** Opening Source records block **
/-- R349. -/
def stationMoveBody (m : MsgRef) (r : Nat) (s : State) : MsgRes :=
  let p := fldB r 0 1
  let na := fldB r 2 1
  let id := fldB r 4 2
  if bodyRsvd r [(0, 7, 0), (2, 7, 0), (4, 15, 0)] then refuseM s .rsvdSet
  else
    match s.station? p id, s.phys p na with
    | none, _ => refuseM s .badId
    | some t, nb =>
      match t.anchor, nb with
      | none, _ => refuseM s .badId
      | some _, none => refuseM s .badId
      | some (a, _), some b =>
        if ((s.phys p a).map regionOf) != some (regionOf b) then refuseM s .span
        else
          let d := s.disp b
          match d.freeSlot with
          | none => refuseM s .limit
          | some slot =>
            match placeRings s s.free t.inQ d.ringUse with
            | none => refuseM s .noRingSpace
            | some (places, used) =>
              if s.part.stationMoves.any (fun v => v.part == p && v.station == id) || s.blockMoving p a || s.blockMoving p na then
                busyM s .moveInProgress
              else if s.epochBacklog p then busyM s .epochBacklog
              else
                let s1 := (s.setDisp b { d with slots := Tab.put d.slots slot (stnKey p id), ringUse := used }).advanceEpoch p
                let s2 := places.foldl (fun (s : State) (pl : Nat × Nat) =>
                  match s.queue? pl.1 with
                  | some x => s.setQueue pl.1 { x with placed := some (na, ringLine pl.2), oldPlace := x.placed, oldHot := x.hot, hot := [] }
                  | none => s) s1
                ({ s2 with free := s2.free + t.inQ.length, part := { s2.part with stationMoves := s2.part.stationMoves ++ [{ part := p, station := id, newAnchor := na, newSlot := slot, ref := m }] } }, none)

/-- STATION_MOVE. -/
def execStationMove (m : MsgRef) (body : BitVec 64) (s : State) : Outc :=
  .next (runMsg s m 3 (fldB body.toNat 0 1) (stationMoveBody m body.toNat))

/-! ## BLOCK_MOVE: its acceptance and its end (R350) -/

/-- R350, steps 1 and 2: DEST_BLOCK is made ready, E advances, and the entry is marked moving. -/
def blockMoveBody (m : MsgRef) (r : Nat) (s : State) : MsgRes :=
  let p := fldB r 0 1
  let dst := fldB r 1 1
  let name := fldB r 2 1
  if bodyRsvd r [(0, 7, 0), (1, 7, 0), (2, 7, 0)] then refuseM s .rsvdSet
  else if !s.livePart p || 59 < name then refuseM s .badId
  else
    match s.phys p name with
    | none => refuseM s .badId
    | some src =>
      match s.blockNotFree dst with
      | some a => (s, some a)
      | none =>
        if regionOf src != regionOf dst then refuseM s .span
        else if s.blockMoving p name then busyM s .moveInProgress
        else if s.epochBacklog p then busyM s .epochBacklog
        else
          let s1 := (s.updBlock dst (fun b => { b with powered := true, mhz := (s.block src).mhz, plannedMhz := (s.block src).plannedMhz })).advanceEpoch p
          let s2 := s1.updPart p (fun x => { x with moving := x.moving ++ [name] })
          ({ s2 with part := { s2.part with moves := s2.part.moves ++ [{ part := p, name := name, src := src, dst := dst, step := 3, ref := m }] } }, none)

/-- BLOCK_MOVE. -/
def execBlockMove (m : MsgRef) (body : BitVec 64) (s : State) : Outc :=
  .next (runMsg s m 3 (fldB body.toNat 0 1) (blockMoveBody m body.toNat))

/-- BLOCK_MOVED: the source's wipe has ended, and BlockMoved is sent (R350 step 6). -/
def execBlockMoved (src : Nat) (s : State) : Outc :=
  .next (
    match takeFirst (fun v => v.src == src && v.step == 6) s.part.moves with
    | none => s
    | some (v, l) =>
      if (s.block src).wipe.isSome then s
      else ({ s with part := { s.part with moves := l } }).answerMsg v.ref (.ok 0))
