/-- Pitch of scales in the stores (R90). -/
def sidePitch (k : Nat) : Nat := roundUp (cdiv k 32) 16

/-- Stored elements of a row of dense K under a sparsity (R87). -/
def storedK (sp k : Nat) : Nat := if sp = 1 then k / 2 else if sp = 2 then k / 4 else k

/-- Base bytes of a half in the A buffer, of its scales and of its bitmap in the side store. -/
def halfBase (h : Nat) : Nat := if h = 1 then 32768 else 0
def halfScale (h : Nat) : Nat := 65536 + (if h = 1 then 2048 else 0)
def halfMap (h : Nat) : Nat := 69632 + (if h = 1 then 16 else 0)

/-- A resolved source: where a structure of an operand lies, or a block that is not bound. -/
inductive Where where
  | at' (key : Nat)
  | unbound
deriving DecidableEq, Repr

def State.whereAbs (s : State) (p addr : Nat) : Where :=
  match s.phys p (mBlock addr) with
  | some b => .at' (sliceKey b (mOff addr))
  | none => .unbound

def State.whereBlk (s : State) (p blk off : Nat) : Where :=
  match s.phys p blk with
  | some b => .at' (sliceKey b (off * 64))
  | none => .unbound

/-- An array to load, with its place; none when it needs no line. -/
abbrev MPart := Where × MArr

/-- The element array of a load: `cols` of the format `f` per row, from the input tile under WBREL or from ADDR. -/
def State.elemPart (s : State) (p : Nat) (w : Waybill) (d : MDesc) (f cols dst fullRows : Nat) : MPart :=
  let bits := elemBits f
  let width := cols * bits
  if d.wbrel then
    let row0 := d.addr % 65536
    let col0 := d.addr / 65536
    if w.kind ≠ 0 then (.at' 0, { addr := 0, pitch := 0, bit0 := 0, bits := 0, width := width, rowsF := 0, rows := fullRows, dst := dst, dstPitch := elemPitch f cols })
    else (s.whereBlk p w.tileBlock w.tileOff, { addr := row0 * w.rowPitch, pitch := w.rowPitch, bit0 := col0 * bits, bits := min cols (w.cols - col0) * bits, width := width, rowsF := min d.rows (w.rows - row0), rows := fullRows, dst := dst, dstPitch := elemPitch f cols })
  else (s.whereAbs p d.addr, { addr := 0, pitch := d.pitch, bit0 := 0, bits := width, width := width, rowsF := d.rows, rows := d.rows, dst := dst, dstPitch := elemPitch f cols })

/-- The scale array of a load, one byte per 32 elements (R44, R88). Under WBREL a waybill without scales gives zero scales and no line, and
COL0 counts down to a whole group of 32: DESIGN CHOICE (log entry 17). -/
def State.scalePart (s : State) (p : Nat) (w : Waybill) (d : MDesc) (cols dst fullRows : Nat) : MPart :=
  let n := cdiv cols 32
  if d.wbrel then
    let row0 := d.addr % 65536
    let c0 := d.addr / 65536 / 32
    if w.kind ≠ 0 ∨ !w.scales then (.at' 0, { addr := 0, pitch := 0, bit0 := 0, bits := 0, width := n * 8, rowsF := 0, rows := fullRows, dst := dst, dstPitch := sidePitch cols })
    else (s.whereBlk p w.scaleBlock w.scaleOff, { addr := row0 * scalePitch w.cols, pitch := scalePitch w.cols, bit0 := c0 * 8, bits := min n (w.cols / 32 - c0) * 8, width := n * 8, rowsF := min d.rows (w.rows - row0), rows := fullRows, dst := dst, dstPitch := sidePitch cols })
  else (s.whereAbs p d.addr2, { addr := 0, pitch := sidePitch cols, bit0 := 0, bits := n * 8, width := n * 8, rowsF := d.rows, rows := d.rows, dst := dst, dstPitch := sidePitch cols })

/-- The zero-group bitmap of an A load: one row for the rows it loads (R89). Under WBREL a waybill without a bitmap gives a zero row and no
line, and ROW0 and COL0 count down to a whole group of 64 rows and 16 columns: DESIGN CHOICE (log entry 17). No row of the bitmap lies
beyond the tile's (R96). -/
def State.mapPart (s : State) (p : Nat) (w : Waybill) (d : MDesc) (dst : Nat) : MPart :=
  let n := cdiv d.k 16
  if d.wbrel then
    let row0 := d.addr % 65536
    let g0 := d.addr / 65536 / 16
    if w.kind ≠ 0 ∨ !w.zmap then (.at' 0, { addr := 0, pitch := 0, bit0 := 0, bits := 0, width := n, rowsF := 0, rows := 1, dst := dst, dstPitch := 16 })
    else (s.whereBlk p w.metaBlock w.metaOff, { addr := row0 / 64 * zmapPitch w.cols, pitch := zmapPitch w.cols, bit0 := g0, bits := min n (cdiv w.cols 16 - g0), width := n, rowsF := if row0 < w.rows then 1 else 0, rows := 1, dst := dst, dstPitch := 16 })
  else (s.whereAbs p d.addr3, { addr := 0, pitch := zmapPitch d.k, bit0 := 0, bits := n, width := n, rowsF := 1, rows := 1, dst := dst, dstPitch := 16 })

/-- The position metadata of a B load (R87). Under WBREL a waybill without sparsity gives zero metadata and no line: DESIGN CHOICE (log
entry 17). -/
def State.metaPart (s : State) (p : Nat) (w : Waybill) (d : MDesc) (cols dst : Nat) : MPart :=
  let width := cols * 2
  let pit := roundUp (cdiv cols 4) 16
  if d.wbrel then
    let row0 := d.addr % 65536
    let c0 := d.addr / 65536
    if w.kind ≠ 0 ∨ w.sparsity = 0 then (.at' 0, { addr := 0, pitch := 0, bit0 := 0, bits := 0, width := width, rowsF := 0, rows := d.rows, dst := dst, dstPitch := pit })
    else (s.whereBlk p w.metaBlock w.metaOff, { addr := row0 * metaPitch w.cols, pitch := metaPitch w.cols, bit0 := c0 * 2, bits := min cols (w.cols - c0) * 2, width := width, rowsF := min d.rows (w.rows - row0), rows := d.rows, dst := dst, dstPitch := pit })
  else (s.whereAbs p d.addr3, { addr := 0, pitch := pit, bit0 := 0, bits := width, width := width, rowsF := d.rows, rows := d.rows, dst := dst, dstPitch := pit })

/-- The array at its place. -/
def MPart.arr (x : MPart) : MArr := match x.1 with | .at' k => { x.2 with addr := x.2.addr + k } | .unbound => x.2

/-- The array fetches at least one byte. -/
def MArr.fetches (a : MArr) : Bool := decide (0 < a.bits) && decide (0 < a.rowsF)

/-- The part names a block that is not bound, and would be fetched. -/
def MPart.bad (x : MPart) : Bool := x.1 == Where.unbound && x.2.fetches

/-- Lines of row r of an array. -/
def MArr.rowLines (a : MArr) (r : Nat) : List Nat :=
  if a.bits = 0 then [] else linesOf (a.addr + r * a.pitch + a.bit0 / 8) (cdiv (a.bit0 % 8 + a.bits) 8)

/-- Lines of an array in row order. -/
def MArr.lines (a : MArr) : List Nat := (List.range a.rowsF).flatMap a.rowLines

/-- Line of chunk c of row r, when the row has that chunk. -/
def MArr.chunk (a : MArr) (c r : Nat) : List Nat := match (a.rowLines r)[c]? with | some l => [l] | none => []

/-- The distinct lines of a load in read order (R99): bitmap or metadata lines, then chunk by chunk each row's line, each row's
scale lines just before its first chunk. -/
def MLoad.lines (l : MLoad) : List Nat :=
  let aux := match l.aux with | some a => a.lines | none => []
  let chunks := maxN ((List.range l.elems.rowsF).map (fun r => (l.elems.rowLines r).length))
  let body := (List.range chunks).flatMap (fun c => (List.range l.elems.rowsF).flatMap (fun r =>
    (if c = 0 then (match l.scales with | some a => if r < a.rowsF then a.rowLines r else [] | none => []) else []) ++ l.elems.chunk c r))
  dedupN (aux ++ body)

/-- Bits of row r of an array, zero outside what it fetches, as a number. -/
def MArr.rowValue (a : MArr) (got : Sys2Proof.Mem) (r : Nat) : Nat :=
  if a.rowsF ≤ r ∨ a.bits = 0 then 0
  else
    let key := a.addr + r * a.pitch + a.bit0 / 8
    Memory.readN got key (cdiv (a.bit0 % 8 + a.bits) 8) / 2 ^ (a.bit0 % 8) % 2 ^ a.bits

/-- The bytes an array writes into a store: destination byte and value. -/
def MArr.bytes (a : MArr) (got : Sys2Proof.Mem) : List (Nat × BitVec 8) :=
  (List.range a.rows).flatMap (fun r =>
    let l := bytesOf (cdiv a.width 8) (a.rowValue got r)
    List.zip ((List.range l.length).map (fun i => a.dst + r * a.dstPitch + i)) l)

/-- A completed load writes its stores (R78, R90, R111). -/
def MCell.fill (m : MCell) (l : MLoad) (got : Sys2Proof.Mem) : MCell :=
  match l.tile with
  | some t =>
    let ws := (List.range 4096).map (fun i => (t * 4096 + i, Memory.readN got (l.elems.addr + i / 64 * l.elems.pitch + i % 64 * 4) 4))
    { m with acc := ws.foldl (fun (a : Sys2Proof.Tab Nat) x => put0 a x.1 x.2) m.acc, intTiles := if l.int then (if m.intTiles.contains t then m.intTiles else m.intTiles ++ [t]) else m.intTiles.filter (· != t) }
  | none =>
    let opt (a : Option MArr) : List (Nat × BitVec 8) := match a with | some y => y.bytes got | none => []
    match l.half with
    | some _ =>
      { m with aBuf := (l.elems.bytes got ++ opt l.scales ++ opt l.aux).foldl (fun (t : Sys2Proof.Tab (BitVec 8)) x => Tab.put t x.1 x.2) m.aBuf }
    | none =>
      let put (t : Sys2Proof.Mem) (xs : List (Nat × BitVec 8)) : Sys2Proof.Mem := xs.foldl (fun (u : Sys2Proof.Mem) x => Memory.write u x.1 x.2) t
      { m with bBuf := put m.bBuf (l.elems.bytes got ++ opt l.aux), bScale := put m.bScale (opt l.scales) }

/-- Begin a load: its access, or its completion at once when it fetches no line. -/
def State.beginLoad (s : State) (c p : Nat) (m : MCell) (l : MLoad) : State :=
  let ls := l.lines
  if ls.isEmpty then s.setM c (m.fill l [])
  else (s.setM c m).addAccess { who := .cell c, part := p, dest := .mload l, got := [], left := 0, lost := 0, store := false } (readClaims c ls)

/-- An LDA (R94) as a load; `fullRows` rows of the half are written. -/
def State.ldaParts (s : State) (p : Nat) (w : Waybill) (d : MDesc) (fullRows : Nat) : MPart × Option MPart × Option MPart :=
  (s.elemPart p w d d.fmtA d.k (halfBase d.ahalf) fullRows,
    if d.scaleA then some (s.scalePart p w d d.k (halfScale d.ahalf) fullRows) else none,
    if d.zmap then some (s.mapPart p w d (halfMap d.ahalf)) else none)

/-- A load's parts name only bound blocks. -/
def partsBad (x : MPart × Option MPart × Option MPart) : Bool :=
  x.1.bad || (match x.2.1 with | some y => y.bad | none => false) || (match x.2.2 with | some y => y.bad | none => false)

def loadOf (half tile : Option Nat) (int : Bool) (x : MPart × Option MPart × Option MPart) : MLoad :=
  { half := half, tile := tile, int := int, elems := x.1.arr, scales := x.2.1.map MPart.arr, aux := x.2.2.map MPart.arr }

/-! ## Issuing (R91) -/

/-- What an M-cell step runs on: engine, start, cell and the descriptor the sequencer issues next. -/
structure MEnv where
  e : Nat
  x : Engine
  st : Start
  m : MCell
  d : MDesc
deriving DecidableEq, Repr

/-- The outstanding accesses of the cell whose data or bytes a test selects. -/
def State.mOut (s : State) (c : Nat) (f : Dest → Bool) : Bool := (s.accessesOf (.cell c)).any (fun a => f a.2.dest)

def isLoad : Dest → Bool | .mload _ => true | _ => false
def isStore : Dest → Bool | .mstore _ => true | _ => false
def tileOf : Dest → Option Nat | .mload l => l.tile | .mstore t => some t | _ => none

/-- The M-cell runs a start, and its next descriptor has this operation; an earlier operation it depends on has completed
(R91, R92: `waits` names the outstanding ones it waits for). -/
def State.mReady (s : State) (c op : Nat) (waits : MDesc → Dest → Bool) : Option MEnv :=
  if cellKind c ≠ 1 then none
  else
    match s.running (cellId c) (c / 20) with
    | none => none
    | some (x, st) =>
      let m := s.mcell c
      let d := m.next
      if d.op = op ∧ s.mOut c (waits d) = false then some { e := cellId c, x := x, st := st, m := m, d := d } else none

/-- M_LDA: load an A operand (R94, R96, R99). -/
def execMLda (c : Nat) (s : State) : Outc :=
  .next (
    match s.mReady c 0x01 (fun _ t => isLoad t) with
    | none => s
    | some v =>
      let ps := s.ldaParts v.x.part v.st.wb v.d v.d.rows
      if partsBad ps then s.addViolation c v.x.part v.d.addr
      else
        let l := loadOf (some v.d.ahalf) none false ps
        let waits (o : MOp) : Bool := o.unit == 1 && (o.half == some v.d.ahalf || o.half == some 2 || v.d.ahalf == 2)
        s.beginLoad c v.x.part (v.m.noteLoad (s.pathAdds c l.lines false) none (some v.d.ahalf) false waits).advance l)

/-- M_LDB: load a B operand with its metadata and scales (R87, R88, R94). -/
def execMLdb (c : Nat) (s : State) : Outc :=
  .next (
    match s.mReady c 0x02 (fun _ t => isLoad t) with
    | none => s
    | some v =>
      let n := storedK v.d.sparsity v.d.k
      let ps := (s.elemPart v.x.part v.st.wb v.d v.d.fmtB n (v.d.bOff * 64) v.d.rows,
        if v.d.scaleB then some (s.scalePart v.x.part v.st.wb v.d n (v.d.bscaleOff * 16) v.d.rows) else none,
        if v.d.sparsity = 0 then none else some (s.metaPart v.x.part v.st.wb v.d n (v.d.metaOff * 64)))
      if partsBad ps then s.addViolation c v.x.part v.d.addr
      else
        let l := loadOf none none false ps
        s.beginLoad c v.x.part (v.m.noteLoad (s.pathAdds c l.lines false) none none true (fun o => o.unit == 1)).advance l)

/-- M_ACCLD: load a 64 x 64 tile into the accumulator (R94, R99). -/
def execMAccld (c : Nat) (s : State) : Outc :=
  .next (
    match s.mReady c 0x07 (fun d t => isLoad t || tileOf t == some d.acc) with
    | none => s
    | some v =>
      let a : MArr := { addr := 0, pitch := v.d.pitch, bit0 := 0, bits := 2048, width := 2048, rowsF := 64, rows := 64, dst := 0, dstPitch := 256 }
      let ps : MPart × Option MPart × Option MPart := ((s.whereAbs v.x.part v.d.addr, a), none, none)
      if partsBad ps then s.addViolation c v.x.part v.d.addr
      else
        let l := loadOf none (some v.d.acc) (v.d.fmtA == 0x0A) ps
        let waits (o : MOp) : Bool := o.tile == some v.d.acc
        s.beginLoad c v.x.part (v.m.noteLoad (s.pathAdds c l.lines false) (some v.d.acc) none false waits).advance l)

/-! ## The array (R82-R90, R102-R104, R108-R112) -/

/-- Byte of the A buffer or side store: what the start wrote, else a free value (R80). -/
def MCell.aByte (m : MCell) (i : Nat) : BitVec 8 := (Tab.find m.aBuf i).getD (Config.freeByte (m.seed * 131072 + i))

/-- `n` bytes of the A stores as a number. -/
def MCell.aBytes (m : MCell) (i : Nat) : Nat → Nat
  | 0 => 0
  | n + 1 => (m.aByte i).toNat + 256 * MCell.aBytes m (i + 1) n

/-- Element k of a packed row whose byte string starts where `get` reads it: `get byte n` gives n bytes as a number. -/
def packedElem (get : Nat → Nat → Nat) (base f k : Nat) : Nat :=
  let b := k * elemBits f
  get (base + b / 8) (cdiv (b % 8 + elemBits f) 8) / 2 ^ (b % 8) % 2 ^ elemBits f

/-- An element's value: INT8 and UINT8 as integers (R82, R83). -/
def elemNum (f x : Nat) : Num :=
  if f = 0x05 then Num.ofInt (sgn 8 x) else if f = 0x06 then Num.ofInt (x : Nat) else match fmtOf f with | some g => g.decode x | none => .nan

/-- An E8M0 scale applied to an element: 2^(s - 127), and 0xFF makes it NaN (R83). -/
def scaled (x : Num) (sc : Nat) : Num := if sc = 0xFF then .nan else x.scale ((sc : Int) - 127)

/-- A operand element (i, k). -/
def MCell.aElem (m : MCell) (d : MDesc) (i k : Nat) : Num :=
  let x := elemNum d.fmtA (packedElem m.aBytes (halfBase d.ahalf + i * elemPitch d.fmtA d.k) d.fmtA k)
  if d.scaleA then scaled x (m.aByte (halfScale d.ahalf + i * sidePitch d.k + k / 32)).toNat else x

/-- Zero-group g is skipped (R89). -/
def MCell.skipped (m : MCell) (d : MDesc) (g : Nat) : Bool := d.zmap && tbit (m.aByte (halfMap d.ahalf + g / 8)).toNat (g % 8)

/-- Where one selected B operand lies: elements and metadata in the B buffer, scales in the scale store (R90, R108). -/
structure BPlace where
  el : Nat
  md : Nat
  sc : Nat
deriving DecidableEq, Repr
** Closing Source records block **
- Instructions for the task:
Give back, verbatim, the lines from the top of the entries above through the line containing "end (R350) -/".

- Answer section:
/-- R349. -/
def stationMoveBody (m : MsgRef) (r : Nat) (s : State) : MsgRes :=
  let p := fldB r 0 1
  let na := fldB r 2 1
  let id := fldB r 4 2
  if bodyRsvd r [(0, 7, 0), (2, 7, 0), (4, 15, 0)] then refuseM s .rsvdSet
  else
    match s.station? p id, s.phys p na with
    | none, _ => refuseM s .badId
    | some t, nb =>
      match t.anchor, nb with
      | none, _ => refuseM s .badId
      | some _, none => refuseM s .badId
      | some (a, _), some b =>
        if ((s.phys p a).map regionOf) != some (regionOf b) then refuseM s .span
        else
          let d := s.disp b
          match d.freeSlot with
          | none => refuseM s .limit
          | some slot =>
            match placeRings s s.free t.inQ d.ringUse with
            | none => refuseM s .noRingSpace
            | some (places, used) =>
              if s.part.stationMoves.any (fun v => v.part == p && v.station == id) || s.blockMoving p a || s.blockMoving p na then
                busyM s .moveInProgress
              else if s.epochBacklog p then busyM s .epochBacklog
              else
                let s1 := (s.setDisp b { d with slots := Tab.put d.slots slot (stnKey p id), ringUse := used }).advanceEpoch p
                let s2 := places.foldl (fun (s : State) (pl : Nat × Nat) =>
                  match s.queue? pl.1 with
                  | some x => s.setQueue pl.1 { x with placed := some (na, ringLine pl.2), oldPlace := x.placed, oldHot := x.hot, hot := [] }
                  | none => s) s1
                ({ s2 with free := s2.free + t.inQ.length, part := { s2.part with stationMoves := s2.part.stationMoves ++ [{ part := p, station := id, newAnchor := na, newSlot := slot, ref := m }] } }, none)

/-- STATION_MOVE. -/
def execStationMove (m : MsgRef) (body : BitVec 64) (s : State) : Outc :=
  .next (runMsg s m 3 (fldB body.toNat 0 1) (stationMoveBody m body.toNat))

/-! ## BLOCK_MOVE: its acceptance and its end (R350) -/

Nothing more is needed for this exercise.